What We Know and What We Don't Know About North Korea

In a recent article in Foreign Policy Ploughshare's Grantees Robert Carlin and Joel Wit, remind us that if we know anything about North Korea it's that we don't know much about North Korea.  

In the article, Carlin and Wit, both former U.S. policymakers and well respected voices on issues related to the Korean Peninsula, lament the wave of analysis and assumptions that precede the much anticipated conference of the ruling Workers' Party in North Korea.  The Worker's Party conference was called in response to Kim Jong Il's increasing frailty in order to pick new leadership for the Party.  

The 'analytical missteps" succinctly addressed by the authors include claims regarding the succession of power, the weakness of the North Korean State and the significance of diplomatic interaction between Pyongyang and former U.S. President Jimmy Carter and Pyongyang and Beijing.  

In Carlin and Wit's words, "Yogi Berra's famous observation -- 'it's déjà vu all over again' -- could well describe recent analysis of the succession. "  The authors remind readers that "there was a lot of goofy reporting about Kim Jong Il during the last power transition in the 1980s and 90s, following the death of his father, Kim Il Sung" and it seems the status quo has not changed.  Carlin and Wit stress that the narrative surrounding North Korea's imminent collapse has been supported by the South Korean media for years and as such is questionable.  

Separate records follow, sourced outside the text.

-- ==== Sys2Proof/Laws/Ops.lean ====
section
/-! SUPPORT. What each shared operation can do, said once: if it answers a next state, then that state is so. -/

namespace Sys2Proof.Machine

/-! Chaining -/

@[simp] theorem andThen_next_left {α β : Type} (a : α) (f : α → Out β) : andThen (.next a) f = f a := rfl
@[simp] theorem andThen_fault_left {α β : Type} (r : Fault) (f : α → Out β) : andThen (.fault r) f = .fault r := rfl
@[simp] theorem andThen_refused_left {α β : Type} (r : Refusal) (f : α → Out β) :
    andThen (.refused r) f = .refused r := rfl

theorem andThen_eq_next {α β : Type} {o : Out α} {f : α → Out β} {b : β} :
    andThen o f = .next b ↔ ∃ a, o = .next a ∧ f a = .next b := by
  cases o <;> simp [andThen]

/-! Capability primitives: what they leave alone -/

/-- Only the peripheral, the device, the script, the draws and the log of calls may differ. -/
structure BusOnly (s t : State) : Prop where
  transactor : SameTransactor s t
  env : t.env = s.env
  host : t.host = s.host
  par : t.par = s.par
  memory : s.dev.regs.wf = true → t.dev.regs.wf = true

theorem SameTransactor.refl (s : State) : SameTransactor s s := ⟨rfl, rfl, rfl, rfl, rfl, rfl, rfl, rfl, rfl, rfl, rfl⟩

theorem SameTransactor.trans {s t u : State} (h : SameTransactor s t) (g : SameTransactor t u) : SameTransactor s u :=
  ⟨g.selCfg.trans h.selCfg, g.sel.trans h.sel, g.busy.trans h.busy, g.seq.trans h.seq, g.res.trans h.res, g.n.trans h.n,
    g.out.trans h.out, g.keep.trans h.keep, g.inb.trans h.inb, g.caller.trans h.caller, g.owner.trans h.owner⟩

theorem BusOnly.trans {s t u : State} (h : BusOnly s t) (g : BusOnly t u) : BusOnly s u :=
  ⟨h.transactor.trans g.transactor, g.env.trans h.env, g.host.trans h.host, g.par.trans h.par,
    fun w => g.memory (h.memory w)⟩

/-- What a StatusRead that answers does (R21, R66). -/
structure StatusReadDone (s t : State) : Prop where
  bus : BusOnly s t
  shown : shownFlags s = some t.per.flags
  calls : t.calls = s.calls ++ [.statusRead t.per.flags]
  dev : t.dev = s.dev
  ovr : t.per.ovr = s.per.ovr

theorem statusRead_next {s t : State} (h : statusRead s = .next t) : StatusReadDone s t := by
  unfold statusRead at h
  split at h <;> rename_i he
  · cases h
    exact ⟨⟨⟨rfl, rfl, rfl, rfl, rfl, rfl, rfl, rfl, rfl, rfl, rfl⟩, rfl, rfl, rfl, id⟩, by simp [shownFlags, he], rfl, rfl, rfl⟩
  · split at h <;> rename_i hs
    · cases h
    · cases h
      exact ⟨⟨⟨rfl, rfl, rfl, rfl, rfl, rfl, rfl, rfl, rfl, rfl, rfl⟩, rfl, rfl, rfl, id⟩, by simp [shownFlags, he, hs], rfl, rfl, rfl⟩
  · cases h
    exact ⟨⟨⟨rfl, rfl, rfl, rfl, rfl, rfl, rfl, rfl, rfl, rfl, rfl⟩, rfl, rfl, rfl, id⟩, by simp [shownFlags, he], rfl, rfl, rfl⟩

/-- A StatusRead answers whenever the environment has flags to show. -/
theorem statusRead_answers {s : State} {f : Snapshot} (h : shownFlags s = some f) :
    ∃ t, statusRead s = .next t ∧ t.per.flags = f := by
  unfold shownFlags at h
  unfold statusRead
  split at h <;> rename_i he <;> simp only [he]
  · exact ⟨_, rfl, by simpa using h⟩
  · cases hs : s.script.snapshots with
    | nil => simp [hs] at h
    | cons g gs => exact ⟨_, rfl, by simpa [hs] using h⟩
  · exact ⟨_, rfl, by simpa using h⟩

/-! The sensor's three bits -/

theorem mem_interruptConfigs {cfg : DeviceConfig} (h : cfg.interruptEnabled = true) : cfg ∈ interruptConfigs := by
  obtain ⟨rate, cutoff, enabled, scale⟩ := cfg
  cases h
  simp only [interruptConfigs, List.mem_flatMap, List.mem_map]
  exact ⟨rate, List.mem_finRange rate, cutoff, List.mem_finRange cutoff, scale, by cases scale <;> simp, rfl⟩

/-- The byte that initialisation step 3 stores enables the data-ready interrupt (R111, R134). -/
theorem enablesDataReady_encInterrupt {cfg : DeviceConfig} (h : cfg.interruptEnabled = true) :
    enablesDataReady (Config.encInterrupt cfg).1 = true := by
  simp only [enablesDataReady, Bool.or_eq_true, List.any_eq_true, beq_iff_eq]
  exact .inl ⟨cfg, mem_interruptConfigs h, rfl⟩

/-- What a frame can do to the sensor's three bits (R40, R134). -/
structure SensorFrame (p : Params) (d e : Device) : Prop where
  powered : e.powered = d.powered ∨
    (e.powered = true ∧ d.phase = .data ∧ d.dir = false ∧ d.ptr = p.aCtrlPrimary)
  drdyEnabled : e.drdyEnabled = d.drdyEnabled ∨ (d.phase = .data ∧ d.dir = false ∧ d.ptr = p.aCtrlInterrupt)
  dataReady : e.dataReady = d.dataReady ∨
    (e.dataReady = false ∧ d.phase = .data ∧ d.dir = true ∧ isMeasurement p d.ptr = true)

theorem SensorFrame.refl (p : Params) (d : Device) : SensorFrame p d d := ⟨.inl rfl, .inl rfl, .inl rfl⟩

/-- A data frame's byte stored leaves everything of the device but the location. -/
theorem stored_eq (b : Byte) (d : Device) : d.stored b = { d with regs := (d.stored b).regs } := by
  unfold Device.stored; split <;> rfl

theorem advancePtr_sensor (d : Device) : d.advancePtr.powered = d.powered ∧ d.advancePtr.drdyEnabled = d.drdyEnabled ∧
    d.advancePtr.dataReady = d.dataReady := by
  unfold Device.advancePtr
  split <;> [split; skip] <;> exact ⟨rfl, rfl, rfl⟩

theorem followFrame_sensorFrame (p : Params) (k : Nat) (b : Byte) (d : Device) :
    SensorFrame p d (followFrame p k b d) := by
  unfold followFrame
  split
  · exact .refl p d
  · exact ⟨.inl rfl, .inl rfl, .inl rfl⟩
  · rename_i hp
    obtain ⟨h1, h2, h3⟩ := advancePtr_sensor (sensorEffects p k b (d.stored b))
    refine ⟨?_, ?_, ?_⟩ <;> simp only [h1, h2, h3] <;> rw [stored_eq] <;> cases hd : d.dir <;> simp [sensorEffects, hd, hp]
    · tauto
    · tauto
    · cases d.dataReady <;> cases isMeasurement p d.ptr <;> simp
  · exact .refl p d

/-- The reference device has no sensor: its frames leave the three bits (R165). -/
theorem referenceFrame_sensor {dummy b r : Byte} {d e : Device} (h : referenceFrame dummy b d = .next (r, e)) :
    e.powered = d.powered ∧ e.drdyEnabled = d.drdyEnabled ∧ e.dataReady = d.dataReady := by
  unfold referenceFrame at h
  split at h
  · cases h
  · cases h
    exact ⟨rfl, rfl, rfl⟩
  · split at h <;> cases h
    · exact advancePtr_sensor d
    · exact advancePtr_sensor (regWrite d d.ptr b)
  · cases h

theorem referenceFrame_sensorFrame {dummy b r : Byte} {d e : Device} (p : Params)
    (h : referenceFrame dummy b d = .next (r, e)) : SensorFrame p d e :=
  have g := referenceFrame_sensor h
  ⟨.inl g.1, .inl g.2.1, .inl g.2.2⟩

/-- What a DataWrite that answers does (R23, R164). -/
structure DataWriteDone (b : Byte) (s t : State) : Prop where
  bus : BusOnly s t
  calls : t.calls = s.calls ++ [.dataWrite b]
  txByte : t.per.txByte = b
  regs : t.dev.regs = match storeTarget s with
    | some a => (regWrite s.dev a b).regs
    | none => s.dev.regs
  sensor : SensorFrame s.par s.dev t.dev
  ovr : s.per.ovr = true → t.per.ovr = true

theorem receive_ovr {r : Byte} {p : Peripheral} (h : p.ovr = true) : (p.receive r).ovr = true := by
  unfold Peripheral.receive; split <;> simp [h]

theorem receive_txByte (r : Byte) (p : Peripheral) : (p.receive r).txByte = p.txByte := by
  unfold Peripheral.receive; split <;> rfl

/-- What a frame stores, in every environment: its byte at the location storeTarget names, or nothing. -/
theorem regs_of_storeTarget {b : Byte} {s : State} {d : Device}
    (h : d.regs = if s.dev.phase = .data ∧ s.dev.dir = false then (regWrite s.dev s.dev.ptr b).regs else s.dev.regs) :
    d.regs = (match storeTarget s with
      | some a => (regWrite s.dev a b).regs
      | none => s.dev.regs) ∧ (s.dev.regs.wf = true → d.regs.wf = true) := by
  unfold storeTarget
  split at h <;> rename_i hc <;> simp only [hc, if_false]
  · exact ⟨h, fun w => h ▸ regWrite_wf _ _ w⟩
  · exact ⟨h, fun w => h ▸ w⟩

theorem dataWrite_next {b : Byte} {s t : State} (h : dataWrite b s = .next t) : DataWriteDone b s t := by
  unfold dataWrite at h
  split at h
  · cases h
    obtain ⟨h1, h2⟩ := regs_of_storeTarget (followFrame_regs s.par s.draws b s.dev)
    exact ⟨⟨⟨rfl, rfl, rfl, rfl, rfl, rfl, rfl, rfl, rfl, rfl, rfl⟩, rfl, rfl, rfl, h2⟩, rfl, rfl, h1,
      followFrame_sensorFrame _ _ _ _, id⟩
  · cases h
    obtain ⟨h1, h2⟩ := regs_of_storeTarget (followFrame_regs s.par s.draws b s.dev)
    exact ⟨⟨⟨rfl, rfl, rfl, rfl, rfl, rfl, rfl, rfl, rfl, rfl, rfl⟩, rfl, rfl, rfl, h2⟩, rfl, rfl, h1,
      followFrame_sensorFrame _ _ _ _, id⟩
  · obtain ⟨⟨r, e⟩, hf, ht⟩ := andThen_eq_next.1 h
    cases ht
    obtain ⟨h1, h2⟩ := regs_of_storeTarget (referenceFrame_regs hf)
    exact ⟨⟨⟨rfl, rfl, rfl, rfl, rfl, rfl, rfl, rfl, rfl, rfl, rfl⟩, rfl, rfl, rfl, h2⟩, rfl, receive_txByte _ _, h1,
      referenceFrame_sensorFrame _ hf, fun g => receive_ovr g⟩

/-- A DataWrite answers whenever the device takes the frame. -/
theorem dataWrite_answers {b : Byte} {s : State} (h : frameTaken s = true) : ∃ t, dataWrite b s = .next t := by
  unfold frameTaken at h
  split at h <;> rename_i he <;> simp only [dataWrite, he]
  · exact ⟨_, rfl⟩
  · exact ⟨_, rfl⟩
  · simp only [Bool.or_eq_true, decide_eq_true_eq] at h
    rcases h with h | h
    · refine ⟨(s.handOver b).replied s.par.dummy (s.dev.latch b), ?_⟩
      simp only [referenceFrame, h, andThen_next_left]
    · cases hd : s.dev.dir
      · refine ⟨(s.handOver b).replied s.par.dummy (regWrite s.dev s.dev.ptr b).advancePtr, ?_⟩
        simp only [referenceFrame, h, hd, Bool.false_eq_true, if_false, andThen_next_left]
      · refine ⟨(s.handOver b).replied (regRead s.dev s.dev.ptr) s.dev.advancePtr, ?_⟩
        simp only [referenceFrame, h, hd, if_true, andThen_next_left]

/-- What a DataRead that answers does (R23). -/
structure DataReadDone (s t : State) : Prop where
  bus : BusOnly s t
  calls : t.calls = s.calls ++ [.dataRead t.per.rxByte]
  dev : t.dev = s.dev
  ovr : t.per.ovr = s.per.ovr

theorem dataRead_next {s t : State} (h : dataRead s = .next t) : DataReadDone s t := by
  unfold dataRead at h
  split at h <;> rename_i he
  · cases h
    exact ⟨⟨⟨rfl, rfl, rfl, rfl, rfl, rfl, rfl, rfl, rfl, rfl, rfl⟩, rfl, rfl, rfl, id⟩, rfl, rfl, rfl⟩
  · split at h
    · cases h
    · cases h
      exact ⟨⟨⟨rfl, rfl, rfl, rfl, rfl, rfl, rfl, rfl, rfl, rfl, rfl⟩, rfl, rfl, rfl, id⟩, rfl, rfl, rfl⟩
  · cases h
    exact ⟨⟨⟨rfl, rfl, rfl, rfl, rfl, rfl, rfl, rfl, rfl, rfl, rfl⟩, rfl, rfl, rfl, id⟩, rfl, rfl, rfl⟩

/-! The attempts -/

/-- An ATTEMPT_SEND that answers: one StatusRead, and the data write only when it is ready (R63, R66, R68). -/
theorem attemptSend_next {b : Byte} {s t : State} {o : BusOutcome Unit} (h : attemptSend b s = .next (o, t)) :
    ∃ s1, statusRead s = .next s1 ∧ o = classifySend s1.per.flags ∧
      ((o = .ready () ∧ dataWrite b s1 = .next t) ∨ (o ≠ .ready () ∧ t = s1)) := by
  obtain ⟨s1, h1, h2⟩ := andThen_eq_next.1 h
  refine ⟨s1, h1, ?_⟩
  cases hc : classifySend s1.per.flags <;> simp only [hc] at h2
  · obtain ⟨s2, h3, h4⟩ := andThen_eq_next.1 h2
    cases h4
    exact ⟨rfl, .inl ⟨rfl, h3⟩⟩
  · cases h2
    exact ⟨rfl, .inr ⟨by simp, rfl⟩⟩
  · cases h2
    exact ⟨rfl, .inr ⟨by simp, rfl⟩⟩

theorem attemptSend_busOnly {b : Byte} {s t : State} {o : BusOutcome Unit} (h : attemptSend b s = .next (o, t)) :
    BusOnly s t := by
  obtain ⟨s1, h1, -, ⟨-, h2⟩ | ⟨-, rfl⟩⟩ := attemptSend_next h
  · exact (statusRead_next h1).bus.trans (dataWrite_next h2).bus
  · exact (statusRead_next h1).bus

/-- An ATTEMPT_RECEIVE that answers: one StatusRead, and the data read only when it is ready (R64, R66, R68). -/
theorem attemptReceive_next {s t : State} {o : BusOutcome Byte} (h : attemptReceive s = .next (o, t)) :
    ∃ s1, statusRead s = .next s1 ∧
      ((classifyReceive s1.per.flags = .ready () ∧ dataRead s1 = .next t ∧ o = .ready t.per.rxByte) ∨
        (classifyReceive s1.per.flags = .notYetReady ∧ o = .notYetReady ∧ t = s1) ∨
        (∃ k, classifyReceive s1.per.flags = .fault k ∧ o = .fault k ∧ t = s1)) := by
  obtain ⟨s1, h1, h2⟩ := andThen_eq_next.1 h
  refine ⟨s1, h1, ?_⟩
  cases hc : classifyReceive s1.per.flags <;> simp only [hc] at h2
  · obtain ⟨s2, h3, h4⟩ := andThen_eq_next.1 h2
    cases h4
    exact .inl ⟨rfl, h3, rfl⟩
  · cases h2
    exact .inr (.inl ⟨rfl, rfl, rfl⟩)
  · cases h2
    exact .inr (.inr ⟨_, rfl, rfl, rfl⟩)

Lastly, as the article describes, too much significance should not be placed on the recent diplomatic rumblings "North Korean and Chinese leaders have a long, long history of visiting each other. These visits are important, but there is a tendency to overanalyze the significance of any single trip."

Carlin and Wit close their analysis of the public commentary on events – past, present and future – on the Korean Peninsula with a wisdom gleaned from “15 years in thinking about how to deal with Pyongyang”, asserting that in the world of foreign policy analysts knowing how to ask the right questions is paramount and "unfortunately, that's a lesson that has to be learned over and over again in regards to the North."